In the preceding, reference is made to aspects presented in this disclosure. However, the scope of the present disclosure is not limited to specific described aspects. Aspects of the present disclosure can take the form of an entirely hardware aspect, an entirely software aspect (including firmware, resident software, micro-code, etc.) or an aspect combining software and hardware aspects that can all generally be referred to herein as a “component,” “circuit,” “module” or “system.” Furthermore, aspects of the present disclosure can take the form of a computer program product embodied in one or more computer readable medium(s) having computer readable program code embodied thereon.
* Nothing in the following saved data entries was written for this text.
/-! ### No repetition -/

/-- The trial ahead is none of those behind, so its record is not among the candidates (47_laws.md R227). -/
theorem CorrStage.present_eq_false {s : State} {ds : List Digit} {r : CorrRegs} (hi : s.Inv) (h : HoldsChecked s ds)
    (hstage : CorrStage s ds r) {trial : List Digit} {ahead : List (List Digit)}
    (heq : trialsAhead s ds r.phase r.j r.sub = trial :: ahead) : present s r.found trial = false := by
  obtain ⟨behind, htrials, hfound, -⟩ := hstage.behind
  rw [heq] at htrials
  have hnodup := nodup_corrTrials h.length_eq (hi.k_le_thirtyTwo h.isReady)
  rw [htrials] at hnodup
  have hdigits {t : List Digit} (ht : t ∈ behind ++ trial :: ahead) : AreDigits s.k.toNat t :=
    areDigits_of_mem_corrTrials h.areDigits (htrials ▸ ht)
  rw [present, ← Bool.not_eq_true, List.contains_iff_mem, hfound]
  intro hmem
  obtain hnil | ⟨t, ht, -, hrec⟩ := mem_tryTrials hmem
  · exact absurd hnil List.not_mem_nil
  · have htrial := recordOf_inj hi h.isReady (hdigits (List.mem_append_left _ ht))
      (hdigits (List.mem_append_right _ List.mem_cons_self)) hrec
    exact List.disjoint_of_nodup_append hnodup ht (htrial ▸ List.mem_cons_self)

/-- Settles O43: the trial of the statement is the first of those ahead. -/
theorem deduplicationNeverSucceeds : Obligations.DeduplicationNeverSucceeds := by
  intro s ds fuel dead r hi h hfold hrun
  refine ⟨fun hp hj hne _ => ?_, fun hp hj hsub hne _ => ?_⟩
  · have hstage := corrStage_of_runCorr hi h hfold dead hrun (by rw [hp]; exact Phase.noConfusion)
    rw [hstage.dbuf] at hne ⊢
    exact hstage.present_eq_false hi h (by rw [hp, trialsAhead_trans_of_lt hj, if_pos hne])
  · have hstage := corrStage_of_runCorr hi h hfold dead hrun (by rw [hp]; exact Phase.noConfusion)
    rw [hstage.dbuf] at hne ⊢
    exact hstage.present_eq_false hi h (by rw [hp, trialsAhead_subst_of_lt hj hsub, if_pos hne])

/-! ### The number of folds -/

/-- At each position every digit but the one there is tried (45_correct.md R177). -/
theorem length_substTrials {ds : List Digit} {k j : Nat} (hk : k ≤ 32) (hds : AreDigits k ds) :
    (substTrials ds j (List.range (2 ^ k))).length = 2 ^ k - 1 := by
  have hone : ((List.range (2 ^ k)).filter fun d => !decide (BitVec.ofNat 32 d ≠ ds.getD j 0#32)).length = 1 := by
    rw [filter_range_eq_singleton (hds.getD j), List.length_singleton]
    intro b hb
    have hb32 : b < 2 ^ 32 := hb.trans_le (Nat.pow_le_pow_right (by decide) hk)
    rw [Bool.not_eq_true', decide_eq_false_iff_not, not_not, ← BitVec.toNat_inj, BitVec.toNat_ofNat, Nat.mod_eq_of_lt hb32]
  have hsplit := List.length_eq_length_filter_add (l := List.range (2 ^ k)) fun d => decide (BitVec.ofNat 32 d ≠ ds.getD j 0#32)
  rw [hone, List.length_range] at hsplit
  rw [substTrials, List.length_map]
  omega

/-- One fold per unequal pair, and 2^K − 1 at each of the M + 1 positions (45_correct.md R184). -/
theorem length_corrTrials {s : State} {ds : List Digit} (hk : s.k.toNat ≤ 32) (hds : AreDigits s.k.toNat ds) :
    (corrTrials s ds).length = unequalPairs ds s.m.toNat + (s.m.toNat + 1) * (2 ^ s.k.toNat - 1) := by
  rw [corrTrials, List.length_append, swapTrials, List.length_map, unequalPairs, substTrialsOver, List.length_flatMap,
    List.map_congr_left fun j _ => length_substTrials (j := j) hk hds, List.map_const', List.sum_replicate,
    List.length_range, smul_eq_mul]

/-- Settles O45: the folds are those of CHECK and of the trials, and the ranges are those of a stage. -/
theorem smallStepCorrCountsItsFolds : Obligations.SmallStepCorrCountsItsFolds := by
  intro s ds dead hi h hfold
  refine ⟨?folds, fun fuel r hrun hp => ?ranges⟩
  case folds =>
    obtain ⟨r, hmicro, hstage, hsteps⟩ := exists_corrStage_of_holdsChecked hi h hfold dead
    have hexec := exec_corr_of_fold_ne_zero h.isReady (digits_of_holdsChecked hi h) hfold
    obtain ⟨n, hn⟩ : ∃ n, corrStepBound s = n + 1 := ⟨_, (Nat.succ_pred (by omega)).symm⟩
    rw [hn, runCorr_succ, hmicro, hexec, Nat.add_assoc, ← length_corrTrials (hi.k_le_thirtyTwo h.isReady) h.areDigits]
    exact hstage.runCorr_ended (by omega)
  case ranges =>
    have hstage := corrStage_of_runCorr hi h hfold dead hrun hp
    refine ⟨hstage.j_le, ?_, hstage.sub_le⟩
    obtain ⟨behind, htrials, hfound, -⟩ := hstage.behind
    obtain ⟨f, hf⟩ := exists_repairs hi h.isReady h.areDigits h.length_eq hfold
    have hprefix : r.found <+: candidates s ds := by
      rw [candidates_eq_tryTrials, htrials, tryTrials_append, hfound]
      exact prefix_tryTrials s _ _
    calc r.found.length
        ≤ (candidates s ds).length := hprefix.length_le
      _ = (verifyingTrials s ds f).length := by
        rw [candidates_eq_verifyingTrials hf hi h.isReady h.areDigits h.length_eq, List.length_map]
      _ ≤ 2 * s.m.toNat + 1 := length_verifyingTrials.2

end Sys2Proof.Machine
end

section
/-! The small-step fold (42_checksum.md R146), and resets: between commands, during one, and between two small steps
(70_reset_and_hazards.md R270, R272). -/

namespace Sys2Proof.Machine

/-! ### The fold symbol by symbol -/

/-- One more micro-step at the end of a run that still goes on. -/
theorem runFold_succ_of_running {s : State} {n fuel : Nat} {r r' : FoldRegs} (h : runFold s n fuel r = .running r') :
    runFold s n (fuel + 1) r = foldMicro s n r' := by
  have hlast : runFoldInputs s n [.go] r' = foldMicro s n r' := by
    rw [runFoldInputs, foldInput]
    cases foldMicro s n r' <;> rfl
  rw [runFold, List.replicate_succ', runFoldInputs_append]
  rw [runFold] at h
  rw [h]
  exact hlast

/-- A fold that has met a symbol outside the alphabet takes no further step. -/
theorem runFold_unknown_of_le {s : State} {n fuel fuel' p : Nat} {r : FoldRegs} (h : runFold s n fuel r = .unknown p)
    (hle : fuel ≤ fuel') : runFold s n fuel' r = .unknown p := by
  obtain ⟨d, rfl⟩ := Nat.exists_eq_add_of_le hle
  rw [runFold] at h
  rw [runFold, List.replicate_add, runFoldInputs_append, h]

/-- As far as the symbols have digits, ACC is the fold of the digits before P (10_state.md R46, 42_checksum.md R146). -/
theorem runFold_running {s : State} {n : Nat} {ds : List Digit} {p : Nat} (hp : p ≤ n) (hlen : p ≤ ds.length)
    (hdigit : ∀ q < p, index s (s.seq.read q) = some (ds.getD q 0#32)) :
    runFold s n p foldStart = .running { acc := engineFold s (ds.take p), p := p } := by
  induction p with
  | zero => rfl
  | succ p ih =>
    have hrun := ih (by omega) (by omega) fun q hq => hdigit q (by omega)
    have htake : ds.take (p + 1) = ds.take p ++ [ds.getD p 0#32] := by
      rw [List.take_succ_eq_append_getElem (by omega), List.getD_eq_getElem _ _ (by omega)]
    have hfold : engineFold s (ds.take p ++ [ds.getD p 0#32]) =
        foldStep s.k.toNat s.mask (engineFold s (ds.take p)) (ds.getD p 0#32) := fold_concat _ _ _ _
    rw [runFold_succ_of_running hrun, foldMicro, if_pos (by exact hp), hdigit p p.lt_succ_self, htake, hfold]

/-- The digit of every symbol looked up, position by position. -/
theorem index_seq_of_lookupFrom {s : State} {n : Nat} {ds : List Digit} (h : lookupFrom s 0 (seqSymbols s n) = .ok ds) :
    ds.length = n ∧ ∀ q < n, index s (s.seq.read q) = some (ds.getD q 0#32) := by
  have hmap := lookupFrom_ok.mp h
  have hlen : ds.length = n := by simpa using (congrArg List.length hmap).symm
  refine ⟨hlen, fun q hq => ?_⟩
  have hget := congrArg (fun l : List (Option Digit) => l.getD q none) hmap
  rw [← seqSymbols_getD hq]
  simpa [List.getD_eq_getElem?_getD, List.getElem?_eq_getElem, hq, hlen] using hget

/-- The digits of the symbols before the first one that is not in the alphabet. -/
def knownDigits (s : State) (n : Nat) : List Digit := (List.range n).map fun q => (index s (s.seq.read q)).getD 0#32

theorem index_seq_eq_knownDigits {s : State} {n q : Nat} (hq : q < n) (h : index s (s.seq.read q) ≠ none) :
    index s (s.seq.read q) = some ((knownDigits s n).getD q 0#32) := by
  obtain ⟨d, hd⟩ := Option.ne_none_iff_exists'.mp h
  have hlt : q < (knownDigits s n).length := by rwa [knownDigits, List.length_map, List.length_range]
  rw [List.getD_eq_getElem _ _ hlt]
  simp only [knownDigits, List.getElem_map, List.getElem_range, hd, Option.getD_some]

/-- Settles O46: the fold runs through the symbols that have digits, and one more micro-step meets the end or the first
symbol that has none. -/
theorem smallStepFoldReachesTheFold : Obligations.SmallStepFoldReachesTheFold := by
  intro s n _ _
  refine ⟨fun ds hds => ?known, fun e he => ?unknown⟩
  case known =>
    obtain ⟨hlen, hdigit⟩ := index_seq_of_lookupFrom hds
    have hrun (p : Nat) (hp : p ≤ n) :=
      runFold_running hp (hlen.symm ▸ hp) fun q hq => hdigit q (hq.trans_le hp)
    refine ⟨?_, fun p hp => ⟨hrun p hp, fold_lt _ _ _⟩⟩
    rw [runFold_succ_of_running (hrun n le_rfl), foldMicro, if_neg (lt_irrefl n), List.take_of_length_le hlen.le]
  case unknown =>
    obtain ⟨q, hq, rfl, hmiss, hhits⟩ := lookupFrom_error.mp he
    rw [seqSymbols_length] at hq
    rw [seqSymbols_getD hq] at hmiss
    have hdigit (i : Nat) (hi : i < q) : index s (s.seq.read i) = some ((knownDigits s q).getD i 0#32) :=
      index_seq_eq_knownDigits hi (seqSymbols_getD (s := s) (hi.trans hq) ▸ hhits i hi)
    have hrun := runFold_running hq.le (by rw [knownDigits, List.length_map, List.length_range]) hdigit
    have hstop : runFold s n (q + 1) foldStart = .unknown q := by
      rw [runFold_succ_of_running hrun, foldMicro, if_pos (by exact hq), hmiss]
    exact ⟨q, hq, by rw [Nat.zero_add], runFold_unknown_of_le hstop (by omega)⟩

/-! ### Resets -/

/-- Every reset the port sees gives the reset state, whatever ran (70_reset_and_hazards.md R270, R272). -/
theorem exists_step_of_reset {s : State} {rest : List HostInput}
    (hh : s.host = .reset :: rest ∨ ∃ w drawn, s.host = .resetDuring w drawn :: rest) :
    ∃ ws, ws <:+ s.rand ∧ step s = .next (hardReset { s with host := rest } ws) := by
  obtain ⟨-, hnil, -⟩ | ⟨-, hnil, -⟩ | ⟨w, rest', -, hcmd, -⟩ | ⟨ws, rest', hws, hreset, hstep⟩ := step_cases s
  · rcases hh with hh | ⟨w, drawn, hh⟩ <;> rw [hh] at hnil <;> cases hnil
  · rcases hh with hh | ⟨w, drawn, hh⟩ <;> rw [hh] at hnil <;> simp at hnil
  · rcases hh with hh | ⟨w, drawn, hh⟩ <;> rw [hh] at hcmd <;> cases hcmd
  · have hrest : rest' = rest := by
      rcases hh with hh | ⟨w, drawn, hh⟩ <;> rw [hh] at hreset <;> simpa [eq_comm] using hreset
    exact ⟨ws, hws, hrest ▸ hstep⟩

/-- Only a GEN takes random words, so a reset during another command loses none (44_generate.md R165, R166). -/
theorem randAfterResetDuring_of_ne_gen {s : State} {w : Word64} (hb : s.busy = false) (hw : decode w ≠ .ok .gen)
    (drawn : Nat) : randAfterResetDuring w drawn s = s.rand := by
  have hdraws : drawsWords w s = false := by
    unfold drawsWords
    split
    · next h => exact absurd h hw
    · rfl
  rw [randAfterResetDuring, hb, hdraws]
  rfl

/-- A small-step CORR that was abandoned met a reset. -/
theorem runCorrInputs_abandoned {s t : State} {xs : List MicroInput} {r : CorrRegs}
    (h : runCorrInputs s xs r = .abandoned t) : .reset ∈ xs ∧ t = microReset s := by
  induction xs generalizing r with
  | nil => cases h
  | cons x xs ih =>
    rw [runCorrInputs] at h
    cases hx : corrInput s r x with
    | running r' =>
      rw [hx] at h
      exact (ih h).imp_left (List.mem_cons_of_mem x)
    | ended o n =>
      rw [hx] at h
      cases h
    | abandoned u =>
      rw [hx] at h
      obtain ⟨rfl, rfl⟩ := corrInput_abandoned.mp hx
      exact ⟨List.mem_cons_self, (CorrStatus.abandoned.inj h).symm⟩

/-- A small-step fold that was abandoned met a reset. -/
theorem runFoldInputs_abandoned {s t : State} {n : Nat} {xs : List MicroInput} {r : FoldRegs}
    (h : runFoldInputs s n xs r = .abandoned t) : .reset ∈ xs ∧ t = microReset s := by
  induction xs generalizing r with
  | nil => cases h
  | cons x xs ih =>
    rw [runFoldInputs] at h
    cases hx : foldInput s n r x with
    | running r' =>
      rw [hx] at h
      exact (ih h).imp_left (List.mem_cons_of_mem x)
    | done acc d =>
      rw [hx] at h
      cases h
    | unknown p =>
      rw [hx] at h
      cases h
    | abandoned u =>
      rw [hx] at h
      obtain ⟨rfl, rfl⟩ := foldInput_abandoned.mp hx
      exact ⟨List.mem_cons_self, (FoldStatus.abandoned.inj h).symm⟩

/-- Settles O11: a reset on the port is one step, a reset between small steps ends them, and its target is one state. -/
theorem resetFromEveryStateGivesTheResetState : Obligations.ResetFromEveryStateGivesTheResetState := by
  refine ⟨fun s rest hh => exists_step_of_reset hh, fun s w drawn rest hb hh hw => ?during,
    fun s xs r => ⟨fun r' hrun => ?corr, fun t => runCorrInputs_abandoned⟩,
    fun s n xs r => ⟨fun r' hrun => ?fold, fun t => runFoldInputs_abandoned⟩⟩
  case during =>
    have hstep : step s = .next (hardReset { s with host := rest } (randAfterResetDuring w drawn s)) := by
      simp only [step, nextActivity, hh]
    rw [hstep, randAfterResetDuring_of_ne_gen hb hw]
    rfl
  case corr =>
    rw [runCorrInputs_append, hrun]
    rfl
  case fold =>
    rw [runFoldInputs_append, hrun]
    rfl

end Sys2Proof.Machine
end

section
/-! What memory holds outside the readable entries is never seen (10_state.md R42 to R44): two states that differ only there
answer every input alike and go on differing only there. -/

namespace Sys2Proof.Machine

/-! ### States that differ in their memories alone -/

/-- `s` with other memories. -/
def State.withMemories (s : State) (alpha seq cand : Memory) : State := { s with alpha := alpha, seq := seq, cand := cand }

/-- States that agree differ in their memories alone. -/
theorem State.Agree.exists_memories {s t : State} (h : s.Agree t) : ∃ alpha seq cand, t = s.withMemories alpha seq cand := by
  obtain ⟨hparams, ⟨hready, haovf, hsovf, hvalid, hcvalid⟩, ⟨hk, hm, hmask⟩, ⟨halen, hslen, hncand⟩,
    ⟨hlasterr, hesticky, herrinfo⟩, ⟨hrdig, hrsym⟩, ⟨hbusy, hhost, hrand, hresponses⟩, -, -, -⟩ := h
  refine ⟨t.alpha, t.seq, t.cand, ?_⟩
  cases t
  simp only [State.withMemories, *]

theorem State.Agree.refl (s : State) : s.Agree s where
  params := rfl
  flags := ⟨rfl, rfl, rfl, rfl, rfl⟩
  engine := ⟨rfl, rfl, rfl⟩
  lengths := ⟨rfl, rfl, rfl⟩
  errors := ⟨rfl, rfl, rfl⟩
  result := ⟨rfl, rfl⟩
  ports := ⟨rfl, rfl, rfl, rfl⟩
  alpha _ _ := rfl
  seq _ _ := rfl
  cand _ _ _ _ _ := rfl

/-- Agreement on what is readable, for a state with other memories. -/
theorem agree_withMemories {s : State} {alpha seq cand : Memory} (halpha : ∀ i < s.alen.toNat, s.alpha.read i = alpha.read i)
    (hseq : ∀ i < s.slen.toNat, s.seq.read i = seq.read i)
    (hcand : s.cvalid = true → ∀ c < s.ncand.toNat, ∀ p ≤ s.m.toNat,
      s.cand.read (candKey s.params c p) = cand.read (candKey s.params c p)) :
    s.Agree (s.withMemories alpha seq cand) :=
  { State.Agree.refl s with alpha := halpha, seq := hseq, cand := hcand }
Any combination of one or more computer readable medium(s) can be utilized. The computer readable medium can be a computer readable signal medium or a computer readable storage medium. A computer readable storage medium can be, for example, but not limited to, an electronic, magnetic, optical, electromagnetic, infrared, or semiconductor system, apparatus, or device, or any suitable combination of the foregoing. More specific examples of a computer readable storage medium include: an electrical connection having one or more wires, a hard disk, a random access memory (RAM), a read-only memory (ROM), an erasable programmable read-only memory (EPROM or Flash memory), an optical fiber, a portable compact disc read-only memory (CD-ROM), an optical storage device, a magnetic storage device, or any suitable combination of the foregoing. In the current context, a computer readable storage medium can be any tangible medium that can contain, or store a program.
The flowchart and block diagrams in the Figures illustrate the architecture, functionality and operation of possible implementations of systems, methods and computer program products according to various aspects. In this regard, each block in the flowchart or block diagrams can represent a module, segment or portion of code, which comprises one or more executable instructions for implementing the specified logical function(s). In some alternative implementations the functions noted in the block can occur out of the order noted in the figures. For example, two blocks shown in succession can, in fact, be executed substantially concurrently, or the blocks can sometimes be executed in the reverse order, depending upon the functionality involved. Each block of the block diagrams and/or flowchart illustrations, and combinations of blocks in the block diagrams and/or flowchart illustrations can be implemented by special-purpose hardware-based systems that perform the specified functions or acts, or combinations of special purpose hardware and computer instructions.